The affectation of this disease is very variable. The most common symptoms are: asymmetrical muscular atrophy of legs and arms of distal affection and muscular weakness that will cause difficulties in the march. In addition, problems of sensitivity, different pains and foot cavo (anomalous elevation of the vault of the foot) can appear.

Treatments

As we have seen through classification, most of these diseases have no cure. The existing treatments are symptomatic, that is, they are aimed at palliate the symptomatology.

In Neuromuscular Diseases is very important multidisciplinary approach, in which different professionals from different branches, work in teams in a coordinated way and thus, address the situation of these patients.

Due to the degree of disability that can cause these diseases, in addition to the work of specialists and treatments, the technical aids that these people may require in their day to day life and that can improve their quality of life are especially relevant.

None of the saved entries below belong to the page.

-- ==== Sys2Proof/Laws/State.lean ====
section
/-! SUPPORT. One lemma per field per update of the state, so that no proof unfolds a record update. The
lemmas of one update stand together; all but those of `settle` and `complete` hold by `rfl`. -/

namespace Sys2Proof.Machine

open Sys2Proof

variable (s : State)

/-! ### `State.advance` -/

@[simp] theorem State.advance_ctx (n : Nat) : (s.advance n).ctx = s.ctx := rfl
@[simp] theorem State.advance_live (n : Nat) : (s.advance n).live = s.live := rfl
@[simp] theorem State.advance_err (n : Nat) : (s.advance n).err = s.err := rfl
@[simp] theorem State.advance_c (n : Nat) : (s.advance n).c = s.c := rfl
@[simp] theorem State.advance_t0 (n : Nat) : (s.advance n).t0 = s.t0 := rfl
@[simp] theorem State.advance_t1 (n : Nat) : (s.advance n).t1 = s.t1 := rfl
@[simp] theorem State.advance_asm (n : Nat) : (s.advance n).asm = s.asm := rfl
@[simp] theorem State.advance_seq (n : Nat) : (s.advance n).seq = s.seq := rfl
@[simp] theorem State.advance_pc (n : Nat) : (s.advance n).pc = s.pc + n := rfl
@[simp] theorem State.advance_out (n : Nat) : (s.advance n).out = s.out := rfl
@[simp] theorem State.advance_cfg (n : Nat) : (s.advance n).cfg = s.cfg := rfl
@[simp] theorem State.advance_cmd (n : Nat) : (s.advance n).cmd = s.cmd := rfl
@[simp] theorem State.advance_rst (n : Nat) : (s.advance n).rst = s.rst := rfl
@[simp] theorem State.advance_fresh (n : Nat) : (s.advance n).fresh = s.fresh := rfl

/-! ### `State.discard` -/

@[simp] theorem State.discard_ctx (n : Nat) : (s.discard n).ctx = s.ctx := rfl
@[simp] theorem State.discard_live (n : Nat) : (s.discard n).live = s.live := rfl
@[simp] theorem State.discard_err (n : Nat) : (s.discard n).err = s.err := rfl
@[simp] theorem State.discard_c (n : Nat) : (s.discard n).c = s.c := rfl
@[simp] theorem State.discard_t0 (n : Nat) : (s.discard n).t0 = s.t0 := rfl
@[simp] theorem State.discard_t1 (n : Nat) : (s.discard n).t1 = s.t1 := rfl
@[simp] theorem State.discard_asm (n : Nat) : (s.discard n).asm = s.asm := rfl
@[simp] theorem State.discard_seq (n : Nat) : (s.discard n).seq = s.seq := rfl
@[simp] theorem State.discard_pc (n : Nat) : (s.discard n).pc = s.pc + n := rfl
@[simp] theorem State.discard_out (n : Nat) : (s.discard n).out = s.out := rfl
@[simp] theorem State.discard_cfg (n : Nat) : (s.discard n).cfg = s.cfg := rfl
@[simp] theorem State.discard_cmd (n : Nat) : (s.discard n).cmd = s.cmd := rfl
@[simp] theorem State.discard_rst (n : Nat) : (s.discard n).rst = s.rst := rfl
@[simp] theorem State.discard_fresh (n : Nat) : (s.discard n).fresh = s.fresh := rfl

/-! ### `State.emit` -/

@[simp] theorem State.emit_ctx (b : Byte) : (s.emit b).ctx = s.ctx := rfl
@[simp] theorem State.emit_live (b : Byte) : (s.emit b).live = s.live := rfl
@[simp] theorem State.emit_err (b : Byte) : (s.emit b).err = s.err := rfl
@[simp] theorem State.emit_c (b : Byte) : (s.emit b).c = s.c := rfl
@[simp] theorem State.emit_t0 (b : Byte) : (s.emit b).t0 = s.t0 := rfl
@[simp] theorem State.emit_t1 (b : Byte) : (s.emit b).t1 = s.t1 := rfl
@[simp] theorem State.emit_asm (b : Byte) : (s.emit b).asm = s.asm := rfl
@[simp] theorem State.emit_seq (b : Byte) : (s.emit b).seq = s.seq := rfl
@[simp] theorem State.emit_pc (b : Byte) : (s.emit b).pc = s.pc := rfl
@[simp] theorem State.emit_out (b : Byte) : (s.emit b).out = s.out ++ [b] := rfl
@[simp] theorem State.emit_cfg (b : Byte) : (s.emit b).cfg = s.cfg := rfl
@[simp] theorem State.emit_cmd (b : Byte) : (s.emit b).cmd = s.cmd := rfl
@[simp] theorem State.emit_rst (b : Byte) : (s.emit b).rst = s.rst := rfl
@[simp] theorem State.emit_fresh (b : Byte) : (s.emit b).fresh = s.fresh := rfl

/-! ### `State.emitAll` -/

@[simp] theorem State.emitAll_ctx (bs : List Byte) : (s.emitAll bs).ctx = s.ctx := rfl
@[simp] theorem State.emitAll_live (bs : List Byte) : (s.emitAll bs).live = s.live := rfl
@[simp] theorem State.emitAll_err (bs : List Byte) : (s.emitAll bs).err = s.err := rfl
@[simp] theorem State.emitAll_c (bs : List Byte) : (s.emitAll bs).c = s.c := rfl
@[simp] theorem State.emitAll_t0 (bs : List Byte) : (s.emitAll bs).t0 = s.t0 := rfl
@[simp] theorem State.emitAll_t1 (bs : List Byte) : (s.emitAll bs).t1 = s.t1 := rfl
@[simp] theorem State.emitAll_asm (bs : List Byte) : (s.emitAll bs).asm = s.asm := rfl
@[simp] theorem State.emitAll_seq (bs : List Byte) : (s.emitAll bs).seq = s.seq := rfl
@[simp] theorem State.emitAll_pc (bs : List Byte) : (s.emitAll bs).pc = s.pc := rfl
@[simp] theorem State.emitAll_out (bs : List Byte) : (s.emitAll bs).out = s.out ++ bs := rfl
@[simp] theorem State.emitAll_cfg (bs : List Byte) : (s.emitAll bs).cfg = s.cfg := rfl
@[simp] theorem State.emitAll_cmd (bs : List Byte) : (s.emitAll bs).cmd = s.cmd := rfl
@[simp] theorem State.emitAll_rst (bs : List Byte) : (s.emitAll bs).rst = s.rst := rfl
@[simp] theorem State.emitAll_fresh (bs : List Byte) : (s.emitAll bs).fresh = s.fresh := rfl

/-! ### `State.setEngine` -/

@[simp] theorem State.setEngine_ctx (e : Engine) : (s.setEngine e).ctx = e.toCtx := rfl
@[simp] theorem State.setEngine_live (e : Engine) : (s.setEngine e).live = s.live := rfl
@[simp] theorem State.setEngine_err (e : Engine) : (s.setEngine e).err = s.err := rfl
@[simp] theorem State.setEngine_c (e : Engine) : (s.setEngine e).c = s.c := rfl
@[simp] theorem State.setEngine_t0 (e : Engine) : (s.setEngine e).t0 = s.t0 := rfl
@[simp] theorem State.setEngine_t1 (e : Engine) : (s.setEngine e).t1 = s.t1 := rfl
@[simp] theorem State.setEngine_asm (e : Engine) : (s.setEngine e).asm = s.asm := rfl
@[simp] theorem State.setEngine_seq (e : Engine) : (s.setEngine e).seq = s.seq := rfl
@[simp] theorem State.setEngine_pc (e : Engine) : (s.setEngine e).pc = s.pc := rfl
@[simp] theorem State.setEngine_out (e : Engine) : (s.setEngine e).out = s.out := rfl
@[simp] theorem State.setEngine_cfg (e : Engine) : (s.setEngine e).cfg = s.cfg := rfl
@[simp] theorem State.setEngine_cmd (e : Engine) : (s.setEngine e).cmd = s.cmd := rfl
@[simp] theorem State.setEngine_rst (e : Engine) : (s.setEngine e).rst = s.rst := rfl
@[simp] theorem State.setEngine_fresh (e : Engine) : (s.setEngine e).fresh = s.fresh := rfl

/-! ### `State.ctxWipe` -/

@[simp] theorem State.ctxWipe_ctx : (s.ctxWipe).ctx = Ctx.zero := rfl
@[simp] theorem State.ctxWipe_live : (s.ctxWipe).live = false := rfl
@[simp] theorem State.ctxWipe_err : (s.ctxWipe).err = s.err := rfl
@[simp] theorem State.ctxWipe_c : (s.ctxWipe).c = s.c := rfl
@[simp] theorem State.ctxWipe_t0 : (s.ctxWipe).t0 = 0 := rfl
@[simp] theorem State.ctxWipe_t1 : (s.ctxWipe).t1 = 0 := rfl
@[simp] theorem State.ctxWipe_asm : (s.ctxWipe).asm = s.asm := rfl
@[simp] theorem State.ctxWipe_seq : (s.ctxWipe).seq = s.seq := rfl
@[simp] theorem State.ctxWipe_pc : (s.ctxWipe).pc = s.pc := rfl
@[simp] theorem State.ctxWipe_out : (s.ctxWipe).out = s.out := rfl
@[simp] theorem State.ctxWipe_cfg : (s.ctxWipe).cfg = s.cfg := rfl
@[simp] theorem State.ctxWipe_cmd : (s.ctxWipe).cmd = s.cmd := rfl
@[simp] theorem State.ctxWipe_rst : (s.ctxWipe).rst = s.rst := rfl
@[simp] theorem State.ctxWipe_fresh : (s.ctxWipe).fresh = s.fresh := rfl

/-! ### `State.faultEntry` -/

@[simp] theorem State.faultEntry_ctx (cause : Cause) : (s.faultEntry cause).ctx = Ctx.zero := rfl
@[simp] theorem State.faultEntry_live (cause : Cause) : (s.faultEntry cause).live = false := rfl
@[simp] theorem State.faultEntry_err (cause : Cause) : (s.faultEntry cause).err = cause.code := rfl
@[simp] theorem State.faultEntry_c (cause : Cause) : (s.faultEntry cause).c = s.c := rfl
@[simp] theorem State.faultEntry_t0 (cause : Cause) : (s.faultEntry cause).t0 = 0 := rfl
@[simp] theorem State.faultEntry_t1 (cause : Cause) : (s.faultEntry cause).t1 = 0 := rfl
@[simp] theorem State.faultEntry_asm (cause : Cause) : (s.faultEntry cause).asm = [] := rfl
@[simp] theorem State.faultEntry_seq (cause : Cause) : (s.faultEntry cause).seq = s.seq := rfl
@[simp] theorem State.faultEntry_pc (cause : Cause) : (s.faultEntry cause).pc = s.pc := rfl
@[simp] theorem State.faultEntry_out (cause : Cause) : (s.faultEntry cause).out = s.out := rfl
@[simp] theorem State.faultEntry_cfg (cause : Cause) : (s.faultEntry cause).cfg = s.cfg := rfl
@[simp] theorem State.faultEntry_cmd (cause : Cause) : (s.faultEntry cause).cmd = s.cmd := rfl
@[simp] theorem State.faultEntry_rst (cause : Cause) : (s.faultEntry cause).rst = s.rst := rfl
@[simp] theorem State.faultEntry_fresh (cause : Cause) : (s.faultEntry cause).fresh = s.fresh := rfl

/-! ### `State.resetNow` -/

@[simp] theorem State.resetNow_ctx : (s.resetNow).ctx = Ctx.zero := rfl
@[simp] theorem State.resetNow_live : (s.resetNow).live = false := rfl
@[simp] theorem State.resetNow_err : (s.resetNow).err = 0 := rfl
@[simp] theorem State.resetNow_c : (s.resetNow).c = 0 := rfl
@[simp] theorem State.resetNow_t0 : (s.resetNow).t0 = 0 := rfl
@[simp] theorem State.resetNow_t1 : (s.resetNow).t1 = 0 := rfl
@[simp] theorem State.resetNow_asm : (s.resetNow).asm = [] := rfl
@[simp] theorem State.resetNow_seq : (s.resetNow).seq = .idle := rfl
@[simp] theorem State.resetNow_pc : (s.resetNow).pc = 0 := rfl
@[simp] theorem State.resetNow_out : (s.resetNow).out = s.out := rfl
@[simp] theorem State.resetNow_cfg : (s.resetNow).cfg = s.cfg := rfl
@[simp] theorem State.resetNow_cmd : (s.resetNow).cmd = s.cmd := rfl
@[simp] theorem State.resetNow_rst : (s.resetNow).rst = .low := rfl
@[simp] theorem State.resetNow_fresh : (s.resetNow).fresh = s.fresh := rfl

/-! ### `State.taken` -/

@[simp] theorem State.taken_ctx (rest : List Byte) : (s.taken rest).ctx = s.ctx := rfl
@[simp] theorem State.taken_live (rest : List Byte) : (s.taken rest).live = s.live := rfl
@[simp] theorem State.taken_err (rest : List Byte) : (s.taken rest).err = s.err := rfl
@[simp] theorem State.taken_c (rest : List Byte) : (s.taken rest).c = s.c := rfl
@[simp] theorem State.taken_t0 (rest : List Byte) : (s.taken rest).t0 = s.t0 := rfl
@[simp] theorem State.taken_t1 (rest : List Byte) : (s.taken rest).t1 = s.t1 := rfl
@[simp] theorem State.taken_asm (rest : List Byte) : (s.taken rest).asm = [] := rfl
@[simp] theorem State.taken_seq (rest : List Byte) : (s.taken rest).seq = s.seq := rfl
@[simp] theorem State.taken_pc (rest : List Byte) : (s.taken rest).pc = s.pc := rfl
@[simp] theorem State.taken_out (rest : List Byte) : (s.taken rest).out = s.out := rfl
@[simp] theorem State.taken_cfg (rest : List Byte) : (s.taken rest).cfg = s.cfg := rfl
@[simp] theorem State.taken_cmd (rest : List Byte) : (s.taken rest).cmd = rest := rfl
@[simp] theorem State.taken_rst (rest : List Byte) : (s.taken rest).rst = s.rst := rfl
@[simp] theorem State.taken_fresh (rest : List Byte) : (s.taken rest).fresh = s.fresh := rfl

/-! ### `State.hold` -/

@[simp] theorem State.hold_ctx : (s.hold).ctx = s.ctx := rfl
@[simp] theorem State.hold_live : (s.hold).live = s.live := rfl
@[simp] theorem State.hold_err : (s.hold).err = s.err := rfl
@[simp] theorem State.hold_c : (s.hold).c = s.c := rfl
@[simp] theorem State.hold_t0 : (s.hold).t0 = s.t0 := rfl
@[simp] theorem State.hold_t1 : (s.hold).t1 = s.t1 := rfl
@[simp] theorem State.hold_asm : (s.hold).asm = s.asm ++ s.cmd := rfl
@[simp] theorem State.hold_seq : (s.hold).seq = s.seq := rfl
@[simp] theorem State.hold_pc : (s.hold).pc = s.pc := rfl
@[simp] theorem State.hold_out : (s.hold).out = s.out := rfl
@[simp] theorem State.hold_cfg : (s.hold).cfg = s.cfg := rfl
@[simp] theorem State.hold_cmd : (s.hold).cmd = [] := rfl
@[simp] theorem State.hold_rst : (s.hold).rst = s.rst := rfl
@[simp] theorem State.hold_fresh : (s.hold).fresh = s.fresh := rfl

/-! ### `State.pushAll` -/

@[simp] theorem State.pushAll_ctx (bs : List Byte) : (s.pushAll bs).ctx = s.ctx := rfl
@[simp] theorem State.pushAll_live (bs : List Byte) : (s.pushAll bs).live = s.live := rfl
@[simp] theorem State.pushAll_err (bs : List Byte) : (s.pushAll bs).err = s.err := rfl
@[simp] theorem State.pushAll_c (bs : List Byte) : (s.pushAll bs).c = s.c := rfl
@[simp] theorem State.pushAll_t0 (bs : List Byte) : (s.pushAll bs).t0 = s.t0 := rfl
@[simp] theorem State.pushAll_t1 (bs : List Byte) : (s.pushAll bs).t1 = s.t1 := rfl
@[simp] theorem State.pushAll_asm (bs : List Byte) : (s.pushAll bs).asm = s.asm := rfl
@[simp] theorem State.pushAll_seq (bs : List Byte) : (s.pushAll bs).seq = s.seq := rfl
@[simp] theorem State.pushAll_pc (bs : List Byte) : (s.pushAll bs).pc = s.pc := rfl
@[simp] theorem State.pushAll_out (bs : List Byte) : (s.pushAll bs).out = s.out := rfl
@[simp] theorem State.pushAll_cfg (bs : List Byte) : (s.pushAll bs).cfg = s.cfg := rfl
@[simp] theorem State.pushAll_cmd (bs : List Byte) : (s.pushAll bs).cmd = s.cmd ++ bs := rfl
@[simp] theorem State.pushAll_rst (bs : List Byte) : (s.pushAll bs).rst = s.rst := rfl
@[simp] theorem State.pushAll_fresh (bs : List Byte) : (s.pushAll bs).fresh = s.fresh := rfl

There are multiple and to choose the appropriate (s) to the needs of the person, it is very important to carry out an assessment of the capacities and dimensions in which it requires support, assessing the activities performed and their context.

Bibliography

  1. Spanish Association against Neuromuscular Diseases (ASEM) and Association Française contre les Myophaties (AFM). Neuromuscular Diseases: 49 tabs.
  2. Spanish Association against Neuromuscular Diseases (ASEM) and the Spanish Federation of Neuromuscular Diseases. Guide to Neuromuscular Diseases. Information and support for families.
  3. Spanish Association against Neuromuscular Diseases (ASEM) and the Spanish Federation of Neuromuscular Diseases. Types of Neuromuscular Diseases. Classification.
  4. Galician Association against Neuromuscular Diseases (ASEM Galicia). What are neuromuscular diseases.
  5. Information portal for Orphan drugs and rare diseases: Orphanet.